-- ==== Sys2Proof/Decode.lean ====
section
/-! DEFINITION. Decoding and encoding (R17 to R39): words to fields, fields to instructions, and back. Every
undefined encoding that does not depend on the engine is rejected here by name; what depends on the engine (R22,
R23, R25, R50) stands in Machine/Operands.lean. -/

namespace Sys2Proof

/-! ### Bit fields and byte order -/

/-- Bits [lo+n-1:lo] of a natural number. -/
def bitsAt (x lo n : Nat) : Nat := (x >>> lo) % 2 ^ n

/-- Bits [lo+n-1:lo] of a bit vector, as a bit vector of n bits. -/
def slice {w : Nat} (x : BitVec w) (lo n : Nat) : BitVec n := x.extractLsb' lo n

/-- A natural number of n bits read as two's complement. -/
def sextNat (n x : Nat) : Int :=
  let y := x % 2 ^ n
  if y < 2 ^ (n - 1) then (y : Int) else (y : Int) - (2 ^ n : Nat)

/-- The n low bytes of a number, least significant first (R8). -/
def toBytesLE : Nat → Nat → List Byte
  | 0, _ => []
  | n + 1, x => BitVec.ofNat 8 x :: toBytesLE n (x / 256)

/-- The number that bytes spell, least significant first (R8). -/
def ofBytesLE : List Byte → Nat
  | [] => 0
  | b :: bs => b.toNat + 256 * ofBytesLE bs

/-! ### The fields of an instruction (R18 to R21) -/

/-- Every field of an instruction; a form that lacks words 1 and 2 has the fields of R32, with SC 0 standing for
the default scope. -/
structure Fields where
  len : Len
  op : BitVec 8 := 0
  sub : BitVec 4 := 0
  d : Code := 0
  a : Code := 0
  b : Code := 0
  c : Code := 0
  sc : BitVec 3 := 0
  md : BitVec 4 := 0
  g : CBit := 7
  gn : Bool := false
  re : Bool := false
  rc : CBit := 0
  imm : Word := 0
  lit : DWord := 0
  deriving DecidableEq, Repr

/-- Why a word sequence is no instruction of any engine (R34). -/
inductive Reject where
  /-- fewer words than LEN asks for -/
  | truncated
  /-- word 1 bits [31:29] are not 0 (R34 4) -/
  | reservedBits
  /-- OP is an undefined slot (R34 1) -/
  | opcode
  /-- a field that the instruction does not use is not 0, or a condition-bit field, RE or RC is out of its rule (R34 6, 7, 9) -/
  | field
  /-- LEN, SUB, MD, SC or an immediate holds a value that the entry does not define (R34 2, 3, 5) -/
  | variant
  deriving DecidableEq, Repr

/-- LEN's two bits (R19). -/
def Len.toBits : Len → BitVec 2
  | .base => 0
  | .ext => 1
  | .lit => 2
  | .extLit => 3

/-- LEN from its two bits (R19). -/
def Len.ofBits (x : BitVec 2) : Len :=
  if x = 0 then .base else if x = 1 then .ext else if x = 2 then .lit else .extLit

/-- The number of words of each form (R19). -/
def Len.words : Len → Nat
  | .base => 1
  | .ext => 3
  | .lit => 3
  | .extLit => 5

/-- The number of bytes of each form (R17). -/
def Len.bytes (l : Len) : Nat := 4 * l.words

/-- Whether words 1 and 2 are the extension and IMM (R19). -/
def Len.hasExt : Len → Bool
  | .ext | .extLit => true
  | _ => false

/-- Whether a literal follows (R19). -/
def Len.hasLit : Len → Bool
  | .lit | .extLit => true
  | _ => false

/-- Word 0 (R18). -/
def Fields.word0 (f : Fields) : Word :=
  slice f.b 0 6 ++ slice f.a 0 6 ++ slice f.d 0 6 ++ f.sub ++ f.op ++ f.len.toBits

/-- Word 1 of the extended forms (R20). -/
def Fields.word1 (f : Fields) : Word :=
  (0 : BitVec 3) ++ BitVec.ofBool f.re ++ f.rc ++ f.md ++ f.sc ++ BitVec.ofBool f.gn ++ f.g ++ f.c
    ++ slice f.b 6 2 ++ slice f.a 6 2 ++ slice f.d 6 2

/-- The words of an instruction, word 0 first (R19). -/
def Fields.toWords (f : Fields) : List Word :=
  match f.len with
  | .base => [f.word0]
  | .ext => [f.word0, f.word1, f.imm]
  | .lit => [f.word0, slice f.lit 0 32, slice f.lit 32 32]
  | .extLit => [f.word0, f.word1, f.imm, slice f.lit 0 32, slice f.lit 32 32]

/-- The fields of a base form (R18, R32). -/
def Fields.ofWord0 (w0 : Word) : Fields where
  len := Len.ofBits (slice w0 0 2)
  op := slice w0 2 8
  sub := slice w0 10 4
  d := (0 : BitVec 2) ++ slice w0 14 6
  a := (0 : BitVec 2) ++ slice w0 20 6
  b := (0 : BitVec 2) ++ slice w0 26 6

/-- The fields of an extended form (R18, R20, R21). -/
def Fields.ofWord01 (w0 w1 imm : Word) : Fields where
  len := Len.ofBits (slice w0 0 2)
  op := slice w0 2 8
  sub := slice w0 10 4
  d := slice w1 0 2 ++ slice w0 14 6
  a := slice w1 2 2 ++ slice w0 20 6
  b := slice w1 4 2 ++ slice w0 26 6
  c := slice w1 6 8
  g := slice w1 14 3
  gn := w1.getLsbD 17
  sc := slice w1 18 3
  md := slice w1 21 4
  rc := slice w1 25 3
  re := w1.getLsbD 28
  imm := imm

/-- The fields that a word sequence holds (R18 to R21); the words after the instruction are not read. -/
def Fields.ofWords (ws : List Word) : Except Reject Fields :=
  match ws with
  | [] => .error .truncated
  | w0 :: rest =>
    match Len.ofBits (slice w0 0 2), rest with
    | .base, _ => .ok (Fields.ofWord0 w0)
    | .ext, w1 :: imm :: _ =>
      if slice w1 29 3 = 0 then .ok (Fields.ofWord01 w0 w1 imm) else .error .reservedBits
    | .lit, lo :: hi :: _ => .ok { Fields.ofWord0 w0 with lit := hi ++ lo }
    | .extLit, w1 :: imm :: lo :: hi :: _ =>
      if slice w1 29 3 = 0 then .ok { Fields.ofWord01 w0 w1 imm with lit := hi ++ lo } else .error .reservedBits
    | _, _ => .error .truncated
...
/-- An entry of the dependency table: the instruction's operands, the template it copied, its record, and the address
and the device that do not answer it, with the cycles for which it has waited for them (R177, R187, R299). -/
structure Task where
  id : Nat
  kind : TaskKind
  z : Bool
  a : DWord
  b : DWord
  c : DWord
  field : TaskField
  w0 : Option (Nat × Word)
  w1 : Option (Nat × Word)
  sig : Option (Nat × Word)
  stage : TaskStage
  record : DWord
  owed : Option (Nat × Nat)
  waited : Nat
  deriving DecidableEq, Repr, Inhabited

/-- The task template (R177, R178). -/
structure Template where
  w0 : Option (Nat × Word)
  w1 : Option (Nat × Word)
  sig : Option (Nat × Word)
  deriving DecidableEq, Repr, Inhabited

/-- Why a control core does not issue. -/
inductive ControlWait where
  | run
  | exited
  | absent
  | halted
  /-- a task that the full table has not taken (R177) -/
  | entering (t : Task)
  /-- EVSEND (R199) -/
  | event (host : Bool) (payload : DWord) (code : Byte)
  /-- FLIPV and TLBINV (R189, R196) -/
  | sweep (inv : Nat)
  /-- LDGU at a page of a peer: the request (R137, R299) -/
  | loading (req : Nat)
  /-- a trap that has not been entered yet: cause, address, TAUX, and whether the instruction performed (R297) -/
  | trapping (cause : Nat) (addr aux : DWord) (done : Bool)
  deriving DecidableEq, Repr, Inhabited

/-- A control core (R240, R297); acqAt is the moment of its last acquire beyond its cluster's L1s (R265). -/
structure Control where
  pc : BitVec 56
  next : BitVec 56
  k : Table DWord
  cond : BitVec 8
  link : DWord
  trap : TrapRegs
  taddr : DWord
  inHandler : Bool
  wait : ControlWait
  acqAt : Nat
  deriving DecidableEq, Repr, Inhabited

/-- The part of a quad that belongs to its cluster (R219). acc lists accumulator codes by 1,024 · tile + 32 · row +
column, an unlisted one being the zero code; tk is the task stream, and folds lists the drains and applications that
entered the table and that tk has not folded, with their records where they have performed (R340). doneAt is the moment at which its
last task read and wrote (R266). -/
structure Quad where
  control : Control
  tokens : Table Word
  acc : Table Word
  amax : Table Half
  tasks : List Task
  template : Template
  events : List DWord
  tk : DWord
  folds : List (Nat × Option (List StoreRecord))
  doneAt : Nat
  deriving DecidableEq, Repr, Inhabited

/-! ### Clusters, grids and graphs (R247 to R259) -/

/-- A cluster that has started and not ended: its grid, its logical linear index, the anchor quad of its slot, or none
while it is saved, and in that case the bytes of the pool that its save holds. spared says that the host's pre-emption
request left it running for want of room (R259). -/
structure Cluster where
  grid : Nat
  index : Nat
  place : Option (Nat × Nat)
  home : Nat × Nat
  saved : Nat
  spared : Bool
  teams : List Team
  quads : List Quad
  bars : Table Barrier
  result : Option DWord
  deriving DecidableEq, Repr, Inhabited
--
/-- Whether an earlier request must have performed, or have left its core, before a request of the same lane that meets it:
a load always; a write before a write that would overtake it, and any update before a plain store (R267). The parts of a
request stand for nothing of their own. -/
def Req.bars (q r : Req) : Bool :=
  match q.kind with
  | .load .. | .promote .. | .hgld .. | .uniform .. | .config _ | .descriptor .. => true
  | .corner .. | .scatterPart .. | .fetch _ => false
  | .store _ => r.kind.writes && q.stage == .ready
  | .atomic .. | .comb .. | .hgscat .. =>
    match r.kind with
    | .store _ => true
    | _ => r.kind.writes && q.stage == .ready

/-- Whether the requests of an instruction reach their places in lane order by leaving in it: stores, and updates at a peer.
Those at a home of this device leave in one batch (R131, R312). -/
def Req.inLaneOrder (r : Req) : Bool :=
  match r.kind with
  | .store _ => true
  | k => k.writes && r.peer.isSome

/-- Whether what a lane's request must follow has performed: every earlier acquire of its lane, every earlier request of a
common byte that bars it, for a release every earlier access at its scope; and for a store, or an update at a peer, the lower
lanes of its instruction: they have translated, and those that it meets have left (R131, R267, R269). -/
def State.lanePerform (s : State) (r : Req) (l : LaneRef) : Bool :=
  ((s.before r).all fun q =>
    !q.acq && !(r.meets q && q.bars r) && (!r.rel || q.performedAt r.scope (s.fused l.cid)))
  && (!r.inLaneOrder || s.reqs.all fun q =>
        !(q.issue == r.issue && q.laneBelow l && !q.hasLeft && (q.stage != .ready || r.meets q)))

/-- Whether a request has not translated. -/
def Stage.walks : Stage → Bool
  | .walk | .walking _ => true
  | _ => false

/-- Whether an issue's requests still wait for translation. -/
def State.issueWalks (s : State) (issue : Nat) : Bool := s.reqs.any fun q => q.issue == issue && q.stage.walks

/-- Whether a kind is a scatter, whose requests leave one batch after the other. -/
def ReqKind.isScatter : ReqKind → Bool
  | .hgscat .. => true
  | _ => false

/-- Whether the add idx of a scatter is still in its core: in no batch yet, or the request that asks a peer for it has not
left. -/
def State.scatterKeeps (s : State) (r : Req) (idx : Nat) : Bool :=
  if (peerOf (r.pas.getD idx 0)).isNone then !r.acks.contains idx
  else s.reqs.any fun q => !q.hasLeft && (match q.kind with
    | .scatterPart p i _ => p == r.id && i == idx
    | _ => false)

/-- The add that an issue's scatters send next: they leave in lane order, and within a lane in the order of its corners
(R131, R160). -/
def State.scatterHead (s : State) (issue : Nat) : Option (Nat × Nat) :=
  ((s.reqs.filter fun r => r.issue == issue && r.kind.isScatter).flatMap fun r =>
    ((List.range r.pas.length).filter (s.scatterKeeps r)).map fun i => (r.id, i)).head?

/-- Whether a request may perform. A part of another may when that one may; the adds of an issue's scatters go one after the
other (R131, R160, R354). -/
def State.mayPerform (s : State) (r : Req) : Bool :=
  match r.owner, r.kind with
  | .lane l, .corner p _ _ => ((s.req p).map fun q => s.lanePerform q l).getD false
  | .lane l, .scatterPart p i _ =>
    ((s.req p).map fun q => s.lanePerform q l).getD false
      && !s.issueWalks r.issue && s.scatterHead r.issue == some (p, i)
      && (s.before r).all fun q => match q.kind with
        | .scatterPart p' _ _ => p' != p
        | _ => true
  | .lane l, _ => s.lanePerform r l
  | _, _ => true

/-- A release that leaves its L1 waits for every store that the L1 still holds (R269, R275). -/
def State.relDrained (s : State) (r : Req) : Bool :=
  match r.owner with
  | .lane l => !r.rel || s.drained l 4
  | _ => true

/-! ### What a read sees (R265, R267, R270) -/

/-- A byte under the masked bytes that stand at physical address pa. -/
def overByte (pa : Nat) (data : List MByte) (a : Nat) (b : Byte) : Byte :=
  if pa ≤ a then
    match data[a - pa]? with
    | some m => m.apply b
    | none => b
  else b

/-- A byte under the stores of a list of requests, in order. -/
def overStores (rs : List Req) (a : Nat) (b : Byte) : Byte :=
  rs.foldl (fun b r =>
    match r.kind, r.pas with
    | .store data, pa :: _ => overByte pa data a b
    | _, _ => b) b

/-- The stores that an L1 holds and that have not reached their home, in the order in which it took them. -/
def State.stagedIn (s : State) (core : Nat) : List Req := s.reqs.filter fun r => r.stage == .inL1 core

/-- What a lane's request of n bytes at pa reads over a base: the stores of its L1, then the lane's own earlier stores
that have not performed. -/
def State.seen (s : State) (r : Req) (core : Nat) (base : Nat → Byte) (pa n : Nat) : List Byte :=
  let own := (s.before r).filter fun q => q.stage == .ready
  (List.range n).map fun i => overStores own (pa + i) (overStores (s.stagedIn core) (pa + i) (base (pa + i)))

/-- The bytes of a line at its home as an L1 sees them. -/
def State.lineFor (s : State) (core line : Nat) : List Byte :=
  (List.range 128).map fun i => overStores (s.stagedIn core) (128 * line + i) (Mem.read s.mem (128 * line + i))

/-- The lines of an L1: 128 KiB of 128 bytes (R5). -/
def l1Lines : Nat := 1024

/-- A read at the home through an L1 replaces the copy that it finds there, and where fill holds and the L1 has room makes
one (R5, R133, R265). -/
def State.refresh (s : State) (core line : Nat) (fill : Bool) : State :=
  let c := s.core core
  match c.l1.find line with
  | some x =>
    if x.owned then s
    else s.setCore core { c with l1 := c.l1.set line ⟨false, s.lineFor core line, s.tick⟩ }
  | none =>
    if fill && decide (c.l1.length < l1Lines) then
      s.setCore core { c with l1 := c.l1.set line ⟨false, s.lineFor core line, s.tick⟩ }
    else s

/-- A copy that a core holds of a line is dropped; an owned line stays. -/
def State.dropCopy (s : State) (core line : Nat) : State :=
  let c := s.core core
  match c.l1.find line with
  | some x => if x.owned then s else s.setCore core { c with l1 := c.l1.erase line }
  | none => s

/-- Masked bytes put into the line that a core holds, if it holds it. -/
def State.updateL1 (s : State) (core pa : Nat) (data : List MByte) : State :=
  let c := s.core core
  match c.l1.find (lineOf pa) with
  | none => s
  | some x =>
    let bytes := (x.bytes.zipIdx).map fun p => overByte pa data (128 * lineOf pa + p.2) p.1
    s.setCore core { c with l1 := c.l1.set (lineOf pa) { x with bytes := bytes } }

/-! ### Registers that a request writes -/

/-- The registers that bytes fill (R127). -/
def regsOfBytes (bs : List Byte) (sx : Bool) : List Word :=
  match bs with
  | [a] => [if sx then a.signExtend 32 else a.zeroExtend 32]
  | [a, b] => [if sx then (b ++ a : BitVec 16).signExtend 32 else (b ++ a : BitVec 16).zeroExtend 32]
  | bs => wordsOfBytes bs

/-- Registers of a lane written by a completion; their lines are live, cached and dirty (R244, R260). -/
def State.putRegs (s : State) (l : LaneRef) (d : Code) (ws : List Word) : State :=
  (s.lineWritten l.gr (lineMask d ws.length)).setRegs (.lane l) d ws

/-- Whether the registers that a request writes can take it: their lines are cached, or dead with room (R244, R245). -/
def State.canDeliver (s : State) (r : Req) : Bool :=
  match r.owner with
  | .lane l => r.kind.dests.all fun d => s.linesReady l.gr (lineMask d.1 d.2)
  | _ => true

* EXERCISE *
Repeat word for word the lines above that run from the line containing "Whether an earlier" through the line containing "updates at a peer.", both ends included, and nothing else.

* ANSWER AREA *
/-- Whether an earlier request must have performed, or have left its core, before a request of the same lane that meets it:
a load always; a write before a write that would overtake it, and any update before a plain store (R267). The parts of a
request stand for nothing of their own. -/
def Req.bars (q r : Req) : Bool :=
  match q.kind with
  | .load .. | .promote .. | .hgld .. | .uniform .. | .config _ | .descriptor .. => true
  | .corner .. | .scatterPart .. | .fetch _ => false
  | .store _ => r.kind.writes && q.stage == .ready
  | .atomic .. | .comb .. | .hgscat .. =>
    match r.kind with
    | .store _ => true
    | _ => r.kind.writes && q.stage == .ready

/-- Whether the requests of an instruction reach their places in lane order by leaving in it: stores, and updates at a peer.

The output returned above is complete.